Activity:
For the material below, the sole required output is the number of lines that include "which".

##########

/-- The wiring and `NBUS` stay. -/
theorem step_wiringLegal {s t : State} (hi : WiringLegal s) (h : step s = .next t) : WiringLegal t := by
  obtain ⟨hcfg, -, hwired⟩ := step_surroundings h
  rwa [WiringLegal, hcfg, hwired]

/-- A step keeps the canonical form, as a write does. -/
theorem step_memCanonical {s t : State} (hi : s.mem.wf = true) (h : step s = .next t) : t.mem.wf = true := by
  obtain hmem | ⟨k, reg, v, -, hmem⟩ := step_mem h <;> rw [hmem]
  · exact hi
  · exact Memory.wf_write _ v hi

/-- A step writes no cell but a wired slave's (20_memory.md R31). -/
theorem step_cellsWired {s t : State} (hi : CellsWired s) (h : step s = .next t) : CellsWired t := by
  obtain ⟨-, -, hwired⟩ := step_surroundings h
  intro c hc
  rw [hwired]
  obtain hmem | ⟨k, reg, v, hk, hmem⟩ := step_mem h <;> rw [hmem] at hc
  · exact hi c hc
  · obtain rfl | hc := Memory.mem_write hc
    · exact ⟨k, hk, reg, rfl⟩
    · exact hi c hc

/-- A response a step adds is legal (30_encoding.md R53). -/
theorem step_responsesLegal {s t : State} (hi : ResponsesLegal s) (h : step s = .next t) : ResponsesLegal t := by
  intro r hr
  obtain hrsps | ⟨op, st, data, hrsps⟩ := step_rsps h <;> rw [hrsps] at hr
  · exact hi r hr
  · obtain hr | hr := List.mem_append.1 hr
    · exact hi r hr
    · rw [List.mem_singleton.1 hr]
      exact responseLegal_responseWord op st data

/-- Settles O45: each part of the invariant is kept by what a step can change of it. -/
theorem everyStepKeepsTheInvariant : Obligations.EveryStepKeepsTheInvariant := by
  intro s t hi h
  obtain ⟨hcfg, -, -⟩ := step_surroundings h
  exact
    { paramsLegal := hcfg ▸ hi.paramsLegal
      wiringLegal := step_wiringLegal hi.wiringLegal h
      seqLegal := step_seqLegal hi.seqLegal h
      modeLegal := step_modeLegal hi.modeLegal h
      memCanonical := step_memCanonical hi.memCanonical h
      cellsWired := step_cellsWired hi.cellsWired h
      responsesLegal := step_responsesLegal hi.responsesLegal h }

/-- Settles O46: the lists of the reset state are empty, and its parameters are legal by `reset_legal`. -/
theorem resetMeetsTheInvariant : Obligations.ResetMeetsTheInvariant where
  paramsLegal := reset_legal
  wiringLegal _ hk := nomatch hk
  seqLegal _ hp := nomatch hp
  modeLegal := by show (0#3).toNat ≤ 5; decide
  memCanonical := rfl
  cellsWired _ hc := nomatch hc
  responsesLegal _ hr := nomatch hr

/-! ### Events, the port and the parameters -/

/-- Settles O36, by what an event writes. -/
theorem eventsLeaveTheSequencer : Obligations.EventsLeaveTheSequencer := by
  intro s t hturn h
  cases stepCase h with
  | event he =>
    obtain ⟨c, tk, tm, md, m, ag, d, rfl⟩ := he.frame
    exact ⟨rfl, rfl, rfl, rfl, rfl, rfl, rfl, rfl, rfl, rfl⟩
  | silent _ _ hblock | present _ _ _ _ _ hblock | advance _ _ _ hblock => exact absurd hblock hturn

/-- Settles O43: a step with an operation in progress is an event or a phase of it, and neither takes a word. -/
theorem busyPortAcceptsNothing : Obligations.BusyPortAcceptsNothing := by
  intro s t p hp h
  constructor
  · cases stepCase h with
    | event he =>
      obtain ⟨c, tk, tm, md, m, ag, d, rfl⟩ := he.frame
      rfl
    | silent _ _ _ hidle | present _ _ _ _ _ _ hidle => simp [hp] at hidle
    | advance p ag d _ _ ha =>
      obtain ⟨q, rs, rest, d', bh, m, d0, d1, dh, rfl⟩ := ha.frame
      rfl
  · intro q hq
    obtain hsame | ⟨p', hp', hop, -⟩ | ⟨hidle, -⟩ := step_seq h hq
    · rw [Option.some.inj (hsame.symm.trans hp)]
    · rw [hop, Option.some.inj (hp'.symm.trans hp)]
    · simp [hp] at hidle

/-- Settles O52, by what each agent's move leaves unchanged. -/
theorem parametersNeverChange : Obligations.ParametersNeverChange :=
  fun _ _ h => step_surroundings h

/-! ### Who writes the registers of the encoder tracker -/

/-- Settles O48, by the writers of the tracker's registers. -/
theorem countWriters : Obligations.CountWriters := by
  intro s t h hne
  cases step_tracker h with
  | edge b hturn => exact .inl ⟨b, hturn⟩
  | encclr w ws hturn hq hc hd h => exact .inr ⟨hturn, hq, w, ws, hc, hd, congrArg Tracker.count h⟩
  | kept h | tick _ h | tmark _ _ _ _ _ _ h | modewr _ _ _ _ _ _ _ _ h => exact absurd (congrArg Tracker.count h) hne

/-- The part of O49 on `TICK` (10_state.md R13). -/
theorem step_tick {s t : State} (h : step s = .next t) (hne : t.tick ≠ s.tick) :
    (nextTurn s).1 = .tick ∧ t.tick = s.tick + 1#32 := by
  cases step_tracker h with
  | tick hturn h => exact ⟨hturn, congrArg Tracker.tick h⟩
  | edge b _ h =>
    have hedge : t.tick = (edge b s).tick := congrArg Tracker.tick h
    exact absurd (by rw [hedge, edge_eq]) hne
  | kept h | encclr _ _ _ _ _ _ h | tmark _ _ _ _ _ _ h | modewr _ _ _ _ _ _ _ _ h =>
    exact absurd (congrArg Tracker.tick h) hne

/-- The part of O49 on `T_START` (10_state.md R14). -/
theorem step_tStart {s t : State} (h : step s = .next t) (hne : t.tStart ≠ s.tStart) :
    (nextTurn s).1 = .block ∧ s.seq = none ∧
      ∃ w ws, s.cmds = w :: ws ∧ decode w = .ok .tmark ∧ t.tStart = s.tick := by
  cases step_tracker h with
  | tmark w ws hturn hq hc hd h => exact ⟨hturn, hq, w, ws, hc, hd, congrArg Tracker.tStart h⟩
  | edge b _ h =>
    have hedge : t.tStart = (edge b s).tStart := congrArg Tracker.tStart h
    exact absurd (by rw [hedge, edge_eq]) hne
  | kept h | tick _ h | encclr _ _ _ _ _ _ h | modewr _ _ _ _ _ _ _ _ h =>
    exact absurd (congrArg Tracker.tStart h) hne

/-- The part of O49 on `T_MODEL` (10_state.md R15). -/
theorem step_tModel {s t : State} (h : step s = .next t) (hne : t.tModel ≠ s.tModel) :
    (∃ b, (nextTurn s).1 = .edge b) ∧ s.mode = 2#3 ∧ t.mode = 3#3 ∧ t.tModel = s.tick - s.tStart := by
  cases step_tracker h with
  | edge b hturn h =>
    have hmode : t.mode = (edge b s).mode := congrArg Tracker.mode h
    have htModel : t.tModel = (edge b s).tModel := congrArg Tracker.tModel h
    obtain ⟨-, hkeep⟩ | ⟨hmodel, hmodeled, hinterval⟩ := edge_mode_cases b s
    · exact absurd (htModel.trans hkeep) hne
    · exact ⟨⟨b, hturn⟩, hmodel, hmode.trans hmodeled, htModel.trans hinterval⟩
  | kept h | tick _ h | encclr _ _ _ _ _ _ h | tmark _ _ _ _ _ _ h | modewr _ _ _ _ _ _ _ _ h =>
    exact absurd (congrArg Tracker.tModel h) hne

/-- Settles O49, register by register. -/
theorem timeRegisterWriters : Obligations.TimeRegisterWriters :=
  fun _ _ h => ⟨step_tick h, step_tStart h, step_tModel h⟩

/-- Settles O50: `modeOf` reads the operand's low three bits. -/
theorem modeWriters : Obligations.ModeWriters := by
  intro s t h hne
  obtain hkeep | hedge | ⟨hturn, hq, w, ws, m, hc, hd, hm, hmode⟩ := step_mode h
  · exact absurd hkeep hne
  · exact .inl hedge
  · have hlow : modeOf m = m.extractLsb' 0 3 := rfl
    exact .inr ⟨hturn, hq, w, ws, m, hc, hd, hm, hmode.trans hlow⟩

/-! ### Who writes the duties -/

/-- Phase R3 of ROT writes both duties and emits both events (43_rotation_controller.md R117, R118). -/
theorem rotR3_duties {i : Instr} {cw speed : Byte} {w : Work} {s t : State} (h : t = rotR3 i cw speed w s) :
    t.dutyHist = s.dutyHist ++ [⟨.ch0, t.duty0⟩, ⟨.ch1, t.duty1⟩] ∧
    ((t.seq = none ∧ t.duty0 = 255#8 ∧ t.duty1 = 255#8) ∨
     (t.seq ≠ none ∧ t.duty0 = (if cw = 1#8 then speed else 0#8) ∧ t.duty1 = (if cw = 1#8 then 0#8 else speed))) := by
  obtain ⟨data, he⟩ | ⟨w', he, -⟩ := rotR3_cases i cw speed w s
  · simp [h, he]
  · rw [h, he, drive_eq]
    by_cases hcw : cw = 1#8 <;> simp [hcw]

/-- PWMWR writes the duty of the channel it names and emits its event (43_rotation_controller.md R111). -/
theorem setDuty_duties {ch : Byte} (hch : ch.toNat < 2) (d : Byte) (s : State) :
    let u := setDuty (chanOf ch) d s
    (ch = 0#8 ∧ u.duty0 = d ∧ u.duty1 = s.duty1 ∧ u.dutyHist = s.dutyHist ++ [⟨.ch0, u.duty0⟩]) ∨
    (ch = 1#8 ∧ u.duty1 = d ∧ u.duty0 = s.duty0 ∧ u.dutyHist = s.dutyHist ++ [⟨.ch1, u.duty1⟩]) := by
  obtain rfl | rfl := channel_cases hch
  · exact .inl ⟨rfl, rfl, rfl, rfl⟩
  · exact .inr ⟨rfl, rfl, rfl, rfl⟩

/-- Settles O51: of the operations only PWMWR writes a duty, and of the phases only ROT's R3. -/
theorem dutyWriters : Obligations.DutyWriters := by
  intro s t h hne
  have notKept (h0 : t.duty0 = s.duty0) (h1 : t.duty1 = s.duty1) : False := hne.elim (· h0) (· h1)
  cases stepCase h with
  | event he =>
    obtain ⟨c, tk, tm, md, m, ag, d, rfl⟩ := he.frame
    exact (notKept rfl rfl).elim
  | silent ag d _ _ _ ht => exact (notKept (by rw [ht]) (by rw [ht])).elim
  | present w ws ag d u hturn hq hc he hs =>
    obtain ⟨q, rs, rfl⟩ := hs.frame
    cases he with
    | pwmwr ch v hd hch =>
      have hset := setDuty_duties hch v { s with agenda := ag, draws := d, cmds := ws }
      exact ⟨hturn, .inl ⟨hq, w, ws, ch, v, hc, hd, hset⟩⟩
    | keep | encclr | tmark | modewr => exact (notKept rfl rfl).elim
  | advance p ag d hturn hq ha =>
    obtain ⟨h0, h1⟩ | ⟨cw, speed, angle, hi, hp, ht⟩ := advanced_duties ha
    · exact (notKept h0 h1).elim
    · have hrot : s.seq = some ⟨.rot cw speed angle, .r3, p.work⟩ := by rw [hq, ← hi, ← hp]
      have hboth := rotR3_duties ht
      exact ⟨hturn, .inr ⟨cw, speed, angle, p.work, hrot, hboth⟩⟩

/-! ### Transactions -/

/-- Settles O56: the one transaction a step can make is with the key that a checked operation latched. -/
theorem transactionsReachExistingPorts : Obligations.TransactionsReachExistingPorts := by
  intro s t x hi h hx
  obtain ⟨-, hmost, -⟩ := (params_legal_iff s.cfg).1 hi.paramsLegal
  refine ⟨?_, hmost⟩
  obtain hnone | ⟨p, y, hq, hp, hkey, hy⟩ := step_busHist h
  · simp [hx] at hnone
  · obtain rfl : x = y := by simpa [hx] using hy
    rw [hkey]
    exact Checked.bus_lt (hi.seqLegal p hq) hi.paramsLegal hp

/-! ### The block's turn, and the first step after reset -/

/-- A word that decodes is presented as its operation. -/
theorem step_present {s : State} {rest : List Turn} {w : CmdWord} {ws : List CmdWord} {i : Instr}
    (ha : s.agenda = .block :: rest) (hq : s.seq = none) (hc : s.cmds = w :: ws) (hd : decode w = .ok i) :
    step s = exec i { s with agenda := rest, cmds := ws } := by
  rw [step_block ha, blockMove_idle (by exact hq) (by exact hc), present, hd]

/-- Settles O5, by the three branches of the block's move. -/
theorem stepRunsTheDecodedInstruction : Obligations.StepRunsTheDecodedInstruction := by
  intro s rest ha
  refine ⟨fun w ws i hq hc hd => step_present ha hq hc hd, fun p hq => ?_, fun hq hc => ?_⟩
  · exact (step_block ha).trans (blockMove_busy (by exact hq))
  · rw [step_block ha, blockMove, hq, hc]

/-- The first step of a state whose next word is a given one that decodes. -/
theorem step_withFetchWord {s : State} {w : Nat} {i : Instr} (hd : decode (BitVec.ofNat 64 (w % 2 ^ 64)) = .ok i) :
    step (s.withFetchWord 64 w) = exec i { s with seq := none } :=
  step_present rfl rfl rfl hd

/-- Settles O54: ENCRD and MODERD answer the zeros of the reset state, and the first edge counts from 0, which takes
`COUNT` to no revolution tick. -/
theorem resetIsIdleWithCountAndModeZero : Obligations.ResetIsIdleWithCountAndModeZero := by
  refine ⟨⟨_, step_withFetchWord (i := .encrd) (by decide), by decide⟩,
    ⟨_, step_withFetchWord (i := .moderd) (by decide), by decide⟩, fun b rest => ?_⟩
  have hs : step { State.reset with agenda := .edge b :: rest } =
      .next (edge b { State.reset with agenda := rest }) := rfl
  have hmode : State.reset.mode ≠ modeModel := by decide
  rw [edge_outside_model b (by exact hmode)] at hs
  refine ⟨_, hs, rfl, rfl, ?_⟩
  show (if b = false then 0#32 + 1#32 else 0#32 - 1#32) = _
  cases b <;> decide

end Sys2Proof.Machine

/-! SUPPORT. The slave register space as a memory: what a transaction does on the test bench at a wired key, and which
moves of a step can write a cell. -/

namespace Sys2Proof.Machine

/-! ### Transactions on the test bench -/

section
variable {s : State} {k : Key} (he : s.env = .bench) (hr : s.replies = []) (hk : k ∈ s.wired)
include he hr hk

/-- With no fixed answer a simulator slave completes every transaction with the byte its cell holds (20_memory.md R34). -/
theorem answeredBy_bench (reg : Byte) :
    AnsweredBy s k reg (.done (cellByte s.mem (cellAddr k reg))) [] s.draws :=
  .inr (.inl ⟨hr, rfl, he, rfl, by rw [if_pos hk]⟩)

/-- A write transaction to a simulator slave succeeds and writes the cell (20_memory.md R34, 40_bus_master.md R71). -/
theorem memWrite_bench (reg v : Byte) :
    memWrite k reg v s =
      (true, { s with busHist := s.busHist ++ [.write k reg v none],
                      mem := Memory.write s.mem (cellAddr k reg) v }) := by
  have hcell : cellsAfter s k reg v (.done (cellByte s.mem (cellAddr k reg))) =
      Memory.write s.mem (cellAddr k reg) v := if_pos ⟨rfl, he, hk⟩
  rw [memWrite_eq v (answeredBy_bench he hr hk reg), hcell, ← hr]
  rfl

/-- A read transaction from a simulator slave succeeds with the cell's byte (20_memory.md R34, 40_bus_master.md R72). -/
theorem memRead_bench (reg : Byte) :
    memRead k reg s =
      ((true, cellByte s.mem (cellAddr k reg)),
       { s with busHist := s.busHist ++ [.read k reg (cellByte s.mem (cellAddr k reg)) none] }) := by
  rw [memRead_eq (answeredBy_bench he hr hk reg), ← hr]
  rfl

end

/-- A cell just written holds the byte written. -/
theorem cellByte_write_same (m : Memory) (a : Nat) (v : Byte) : cellByte (Memory.write m a v) a = v := by
  rw [cellByte, Memory.read_write_same, Option.getD_some]

/-- A write transaction leaves every cell but the addressed one alone, in either environment and whatever its answer. -/
theorem memWrite_read_other {k : Key} {reg : Byte} {a : Nat} (h : a ≠ cellAddr k reg) (v : Byte) (s : State) :
    Memory.read (memWrite k reg v s).2.mem a = Memory.read s.mem a := by
  obtain ⟨rest, d, f, m, hs, hm | ⟨-, hm⟩⟩ := memWrite_state k reg v s <;> rw [hs, hm]
  exact Memory.read_write_other s.mem v h

/-! ### Who writes a cell -/

/-- Of the events only the slave's own change writes a cell, and only a wired slave's (20_memory.md R38). -/
theorem EventCase.mem {s t : State} (h : EventCase s t) :
    t.mem = s.mem ∨ ∃ k reg v, (nextTurn s).1 = .slave k reg v ∧ k ∈ s.wired ∧
      t.mem = Memory.write s.mem (cellAddr k reg) v := by
  cases h with
  | edge b ag d _ ht => exact .inl (by rw [ht, edge_eq])
  | tick ag d _ ht => exact .inl (by rw [ht, tickAdvance_mem])
  | slave k reg v ag d hturn ht =>
    rw [ht, slaveStore_eq]
    split
    case isTrue ha => exact .inr ⟨k, reg, v, hturn, ((answersAt_iff _ k).1 ha).2, rfl⟩
    case isFalse => exact .inl rfl

/-- A phase writes a cell only by the write transaction it appends to the bus history (20_memory.md R34). -/
theorem PhaseEffect.mem {p : InProgress} {s u : State} (h : PhaseEffect p s u) :
    u.mem = s.mem ∨ ∃ k reg v f, k ∈ s.wired ∧ u.busHist = s.busHist ++ [.write k reg v f] ∧
      u.mem = Memory.write s.mem (cellAddr k reg) v := by
  cases h with
  | keep => exact .inl rfl
  | read reg =>
    obtain ⟨rest, d, byte, f, hu⟩ := memRead_state p.work.key reg s
    exact .inl (by rw [hu])
  | write reg v =>
    obtain ⟨rest, d, f, m, hu, hm⟩ := memWrite_state p.work.key reg v s
    rw [hu]
    exact hm.imp_right fun ⟨hk, hm⟩ => ⟨_, _, _, f, hk, rfl, hm⟩
  | drive cw speed => exact .inl (by rw [drive_eq])
  | brake => exact .inl (by rw [brake_eq])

##########

Your solution:
2